Saskatchewan backs CCS and Nuclear power in its Climate Change Plan

The White Paper on Climate Change released by Saskatchewan Premier Brad Wall on October 18  makes 13 recommendations in the hopes of redirecting the national conversation away from a national carbon pricing policy, as introduced by Prime Minister Trudeau on October 3. A CBC report headlined one of the proposals, to  “redeploy” $2.65 billion in federal funds for developing countries to invest in clean technologies,  but the real story is that Saskatchewan’s White Paper continues to  reject the national carbon pricing scheme, advocating instead for  innovative technology such as next-generation carbon capture and storage (CCS), and nuclear power.   The Climate Examiner from PICS provides a thorough summary of the White Paper   .  Climate Justice Saskatoon’s reaction calls for carbon pricing and technological solutions together,  and the Pembina Institute states that Premier Wall is out of step with climate reality by remaining outside the fold of provincial support for carbon pricing .

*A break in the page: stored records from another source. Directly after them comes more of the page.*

-- ==== Sys2Proof/Certificates/Slice0/Obligations.lean ====
section
/-! DEFINITION. The statements about the machine, for the provers. `exec` is the meaning of an instruction, `step` the
machine's step; `takeException e s` the state after the general exception `e`; `retire`, `transfer`, `fallThrough` and
`nullify` the ways an instruction moves the program counter on. -/

open Sys2Proof Sys2Proof.Machine

/-- For every well-formed instruction, with every operand at every value its field admits, the decoder reads the instruction back from the word that the encoder writes: no bit of an encoding is dropped. -/
def Obligations.DecodeOfEncode : Prop :=
  ∀ i : Instr, i.wellFormed = true → decode (encode i) = .ok i

/-- If the decoder reads an instruction from a word, the instruction is well-formed and its encoding is that word, so no two words mean one instruction and every blank field is zero. -/
def Obligations.EncodeOfDecode : Prop :=
  ∀ (w : Word) (i : Instr), decode w = .ok i → i.wellFormed = true ∧ encode i = w

/-- One word of each family, written out in the spec, decodes to the instruction the spec gives for it. The words stand in the spec's examples; their opcode numbers are general knowledge and not the source's (GK1, GK10, GK11; log entry 1). -/
def Obligations.DecodedWords : Prop :=
  decode 0x8062FFFF#32 = .ok (.lb 3 2 0xFFFF) ∧ decode 0xAFA2FFFC#32 = .ok (.sw 29 2 0xFFFC) ∧
    decode 0x00A62020#32 = .ok (.add 5 6 4) ∧ decode 0x00A6001A#32 = .ok (.div 5 6) ∧
    decode 0x7CA49A04#32 = .ok (.ins 5 4 19 8) ∧ decode 0x00252202#32 = .ok (.rotr 5 4 8) ∧
    decode 0x10850007#32 = .ok (.beq 4 5 7) ∧ decode 0x0E000100#32 = .ok (.jal 0x2000100) ∧
    decode 0x0048D14C#32 = .ok (.syscall 0x12345) ∧ decode 0xC4A40004#32 = .ok (.lwc1 5 4 4) ∧
    decode 0x45000007#32 = .ok (.bc1f 7) ∧ decode 0x40026000#32 = .ok (.mfc0 2 .status) ∧
    decode 0x42000018#32 = .ok .eret ∧ decode 0xBC9A0000#32 = .ok (.cache 4 .hitWritebackD 0)

/-- When no event, FPU exception or interrupt is in the way and the word fetched at pc decodes to i, the step is the meaning of i in the state after the fetch, followed by the advance of Count; so it is for every i but a CTC1 or a COP1 operation that makes the FPU request an exception at itself, which is then taken in its place with the FPU left as the instruction left it (R359, R437, log entry 19). (State.begin reads the next input of the environment, if any, and lets the FPU's request and the outside's time go on; the fetch changes nothing but the instruction cache.) -/
def Obligations.StepRunsDecodedInstruction : Prop :=
  ∀ (s t : State) (w : Word) (i : Instr) (m : Mode),
    s.event = none → s.begin.mode = some m → s.begin.fpeDue = false → s.begin.interruptCondition = false →
    fetch s.begin = .ok w t → decode w = .ok i →
    t = { s.begin with icache := t.icache } ∧
    ((∀ u, exec i t = .next u → u.raisesFpe t = false) → step s = onNext State.endStep (exec i t)) ∧
    (∀ u, exec i t = .next u → u.raisesFpe t = true →
      i.changesCop = some .cp1 ∧ step s = .next (takeException .fpe (t.withFpuOf u)).endStep) ∧
    (i.changesCop ≠ some .cp1 → step s = onNext State.endStep (exec i t))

The  Saskatchewan’s Boundary Dam Carbon Capture and Storage project which Premier Wall  holds up as his solution is the world’s first large-scale application of carbon capture technology in a power plant, according to a profile in the Smart Prosperity newsletter (October 13).  SaskWind, a community-owned wind and solar project,  released a report in March 2015  which concluded that Boundary Dam generated losses of over of $1-billion, which Saskatchewan’s  electricity consumers must pay for.  The Boundary Dam website provides its own statistics.

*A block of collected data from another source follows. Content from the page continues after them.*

/-- `HI ## LO` takes its two halves. -/
theorem writeAcc_append (h l : Word) (s : State) :
    writeAcc (h ++ l) s = .next ({ s with hi := h, lo := l }.retire .other) := by
  have hhigh : (h ++ l).extractLsb' 32 32 = h := (extract_high h l 0).trans (extract_all h)
  have hlow : (h ++ l).extractLsb' 0 32 = l := extract_low h l
  rw [writeAcc, State.setAcc, hhigh, hlow]

theorem execDiv_of_open {rs rt : Reg} {s : State} (h : signedDivisionOpen (s.reg rs) (s.reg rt) = true) :
    execDiv rs rt s = .next ((s.openHiLo.drawn 2).retire .other) := if_pos h

theorem execDiv_of_defined {rs rt : Reg} {s : State} (h : ¬signedDivisionOpen (s.reg rs) (s.reg rt) = true) :
    execDiv rs rt s = .next ({ s with
      hi := signedRemainder (s.reg rs) (s.reg rt), lo := signedQuotient (s.reg rs) (s.reg rt) }.retire .other) :=
  (if_neg h).trans (writeAcc_append _ _ s)

theorem execDivu_of_zero {rs rt : Reg} {s : State} (h : s.reg rt = 0) :
    execDivu rs rt s = .next ((s.openHiLo.drawn 2).retire .other) := if_pos h

theorem execDivu_of_ne_zero {rs rt : Reg} {s : State} (h : s.reg rt ≠ 0) :
    execDivu rs rt s =
      .next ({ s with hi := s.reg rs % s.reg rt, lo := s.reg rs / s.reg rt }.retire .other) :=
  (if_neg h).trans (writeAcc_append _ _ s)

/-- Settles O19: DIV is the integer division that truncates toward zero, whose remainder has the dividend's sign. -/
theorem divideResults : Obligations.DivideResults := by
  unfold Obligations.DivideResults
  intro s rs rt
  refine ⟨?div, fun h => execDiv_of_open ((signedDivisionOpen_iff _ _).2 h), ?divu, execDivu_of_zero⟩
  case div =>
    rintro ⟨hd, hmin⟩
    have hdefined := mt (signedDivisionOpen_iff (s.reg rs) (s.reg rt)).1 (not_or.2 ⟨hd, hmin⟩)
    refine ⟨_, _, execDiv_of_defined hdefined, ?_⟩
    rw [toInt_signedQuotient hmin, toInt_signedRemainder]
    have hne : (s.reg rt).toInt ≠ 0 := fun h => hd (BitVec.eq_of_toInt_eq h)
    exact ⟨(Int.tdiv_mul_add_tmod _ _).symm, natAbs_tmod_lt _ hne, Int.tmod_nonneg _, tmod_nonpos _⟩
  case divu =>
    intro hd
    refine ⟨_, _, execDivu_of_ne_zero hd, ?_⟩
    rw [BitVec.toNat_udiv, BitVec.toNat_umod]
    have hne : (s.reg rt).toNat ≠ 0 := fun h => hd (BitVec.eq_of_toNat_eq h)
    exact ⟨(Nat.div_add_mod' _ _).symm, Nat.mod_lt _ (Nat.pos_of_ne_zero hne)⟩

/-! ## What the multiply and divide instructions leave unchanged (R260) -/

/-- The outcome is a completed instruction that has changed nothing but HI, LO, the sequencing of instructions and the free
values drawn. -/
def OnlyHiLo (s : State) (r : Result) : Prop :=
  ∃ t, r = .next t ∧ t.entered = false ∧ SameRegs s t ∧ t.llBit = s.llBit ∧ t.cp0 = s.cp0 ∧ t.cop1 = s.cop1 ∧
    t.cop2 = s.cop2 ∧ t.cop3 = s.cop3 ∧ t.env = s.env ∧ SameMemory s t

namespace OnlyHiLo

variable {s : State}

theorem retired (h l : Word) (n : Nat) : OnlyHiLo s (.next (({ s with hi := h, lo := l }.drawn n).retire .other)) :=
  ⟨_, rfl, rfl, fun _ => rfl, rfl, rfl, rfl, rfl, rfl, rfl, .refl s⟩

theorem writeAcc (v : BitVec 64) : OnlyHiLo s (writeAcc v s) :=
  retired (v.extractLsb' 32 32) (v.extractLsb' 0 32) 0

theorem ite {c : Prop} [Decidable c] {r q : Result} (hr : OnlyHiLo s r) (hq : OnlyHiLo s q) :
    OnlyHiLo s (if c then r else q) := by
  split
  · exact hr
  · exact hq

end OnlyHiLo

/-- Bits 15:6 of an R-type word are its `rd` and `sa`. -/
theorem rd_sa_encR (op func : BitVec 6) (rs rt rd sa : BitVec 5) :
    (encR op rs rt rd sa func).extractLsb' 6 10 = rd ++ sa := by
  rw [← fields_append _ 6 5 5]
  exact congrArg₂ _ (fRd_encR op rs rt rd sa func) (fSa_encR op rs rt rd sa func)

/-- What the eight instructions share: they change HI and LO alone, and `rd` and `sa` of their words are zero. -/
theorem multiplyDivide_onlyHiLo (s : State) (rs rt : Reg) : ∀ i ∈
    ([.mult rs rt, .multu rs rt, .div rs rt, .divu rs rt, .madd rs rt, .maddu rs rt, .msub rs rt, .msubu rs rt] :
      List Instr), OnlyHiLo s (exec i s) ∧ (encode i).extractLsb' 6 10 = 0 := by
  have hblank (func : BitVec 6) : (encR 0 rs rt 0 0 func).extractLsb' 6 10 = 0 := rd_sa_encR ..
  have hdivide {c : Prop} [Decidable c] (v : BitVec 64) :
      OnlyHiLo s (if c then .next ((s.openHiLo.drawn 2).retire .other) else writeAcc v s) :=
    .ite (.retired _ _ 2) (.writeAcc v)
  simp only [List.forall_mem_cons]
  exact ⟨⟨.writeAcc _, hblank _⟩, ⟨.writeAcc _, hblank _⟩, ⟨hdivide _, hblank _⟩, ⟨hdivide _, hblank _⟩,
    ⟨.writeAcc _, hblank _⟩, ⟨.writeAcc _, hblank _⟩, ⟨.writeAcc _, hblank _⟩, ⟨.writeAcc _, hblank _⟩,
    fun _ h => nomatch h⟩

/-! ## Accesses raise no Ov -/

theorem Access.bind_ne_overflow {α β : Type} {a : Access α} {k : α → State → Access β} (ha : a ≠ .raise .ov)
    (hk : ∀ v t, k v t ≠ .raise .ov) : a.bind k ≠ .raise .ov := by
  cases a with
  | ok v t => exact hk v t
  | raise e => exact fun h => ha (congrArg _ (Access.raise.inj h))
  | refuse r => exact nofun

section Accesses

variable (s : State)

theorem addressError_ne_overflow (k : AccessKind) (va : Word) : addressError k va ≠ .ov := by
  cases k <;> exact nofun

theorem checkAddress_ne_overflow (k : AccessKind) (n : Nat) (va : Word) : checkAddress k n va s ≠ .raise .ov := by
  rcases checkAddress_cases s k n va with he | he | he <;> rw [he]
  · exact nofun
  · exact fun h => addressError_ne_overflow k va (Access.raise.inj h)
  · exact nofun

theorem dcacheAccess_ne_overflow (k : AccessKind) (va : Word) : dcacheAccess k va s ≠ .raise .ov := by
  rcases dcacheAccess_cases s k va with ⟨w, -, he⟩ | ⟨-, -, he⟩ | ⟨-, -, he⟩ <;> rw [he] <;> exact nofun

theorem loadBytes_ne_overflow (va : Word) (n : Nat) : loadBytes va n s ≠ .raise .ov := by
  unfold loadBytes
  split
  · exact Access.bind_ne_overflow (dcacheAccess_ne_overflow s .load va) fun _ _ => nofun
  · split <;> exact nofun

theorem storeBytes_ne_overflow (va : Word) (bs : List Byte) : storeBytes va bs s ≠ .raise .ov := by
  unfold storeBytes
  split
  · exact Access.bind_ne_overflow (dcacheAccess_ne_overflow s .store va) fun _ _ => nofun
  · exact nofun

theorem memRead_ne_overflow (va : Word) (n : Nat) : memRead va n s ≠ .raise .ov :=
  Access.bind_ne_overflow (checkAddress_ne_overflow s _ _ _) fun _ t =>
    Access.bind_ne_overflow (loadBytes_ne_overflow t va n) fun _ _ => nofun

theorem memReadPart_ne_overflow (va start : Word) (n : Nat) : memReadPart va start n s ≠ .raise .ov :=
  Access.bind_ne_overflow (checkAddress_ne_overflow s _ _ _) fun _ t =>
    Access.bind_ne_overflow (loadBytes_ne_overflow t start n) fun _ _ => nofun

theorem memWrite_ne_overflow (va : Word) (n : Nat) (v : Word) : memWrite va n v s ≠ .raise .ov :=
  Access.bind_ne_overflow (checkAddress_ne_overflow s _ _ _) fun _ t => storeBytes_ne_overflow t va _

theorem memWritePart_ne_overflow (va start : Word) (n : Nat) (v : Word) : memWritePart va start n v s ≠ .raise .ov :=
  Access.bind_ne_overflow (checkAddress_ne_overflow s _ _ _) fun _ t => storeBytes_ne_overflow t start _

theorem dcacheFill_ne_overflow (k : AccessKind) (w : WaySel) (va : Word) : dcacheFill k w va s ≠ .raise .ov := by
  unfold dcacheFill
  split <;> exact nofun

theorem icacheFill_ne_overflow {e : GeneralException} (he : e ≠ .ov) (k : AccessKind) (w : WaySel) (va : Word) :
    icacheFill k e w va s ≠ .raise .ov := by
  unfold icacheFill
  split
  · exact fun h => he (Access.raise.inj h)
  · exact nofun

theorem onCached_ne_overflow {a : Access Unit} (ha : a ≠ .raise .ov) (va : Word) : onCached va a ≠ .raise .ov := by
  unfold onCached
  split
  · exact ha
  · exact nofun

theorem fillI_ne_overflow (va : Word) : fillI va s ≠ .raise .ov := by
  unfold fillI
  split
  · exact nofun
  · exact Access.bind_ne_overflow (icacheFill_ne_overflow s (e := .dbe) nofun _ _ _) fun _ _ => nofun

theorem fillLockI_ne_overflow (va : Word) : fillLockI va s ≠ .raise .ov := by
  unfold fillLockI
  split
  · exact nofun
  · exact Access.bind_ne_overflow (icacheFill_ne_overflow s (e := .dbe) nofun _ _ _) fun _ _ => nofun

Mapping the power of the Oil and Gas Industry in Canada

The Canadian Centre for Policy Alternatives (B.C.) announced a new initiative, funded by a $2.5 million partnership grant from the Social Sciences and Humanities Research Council of Canada on November 12, 2015.  Mapping the Power of the Carbon-Extractive Corporate Resource Sector will bring together “researchers, civil society organizations, and Indigenous participants to study the oil, gas and coal industries in British Columbia, Alberta and Saskatchewan.” The goal of the 6-year project is to identify the major corporate interests in the fossil fuel sector, and uncover their influence in policy decisions.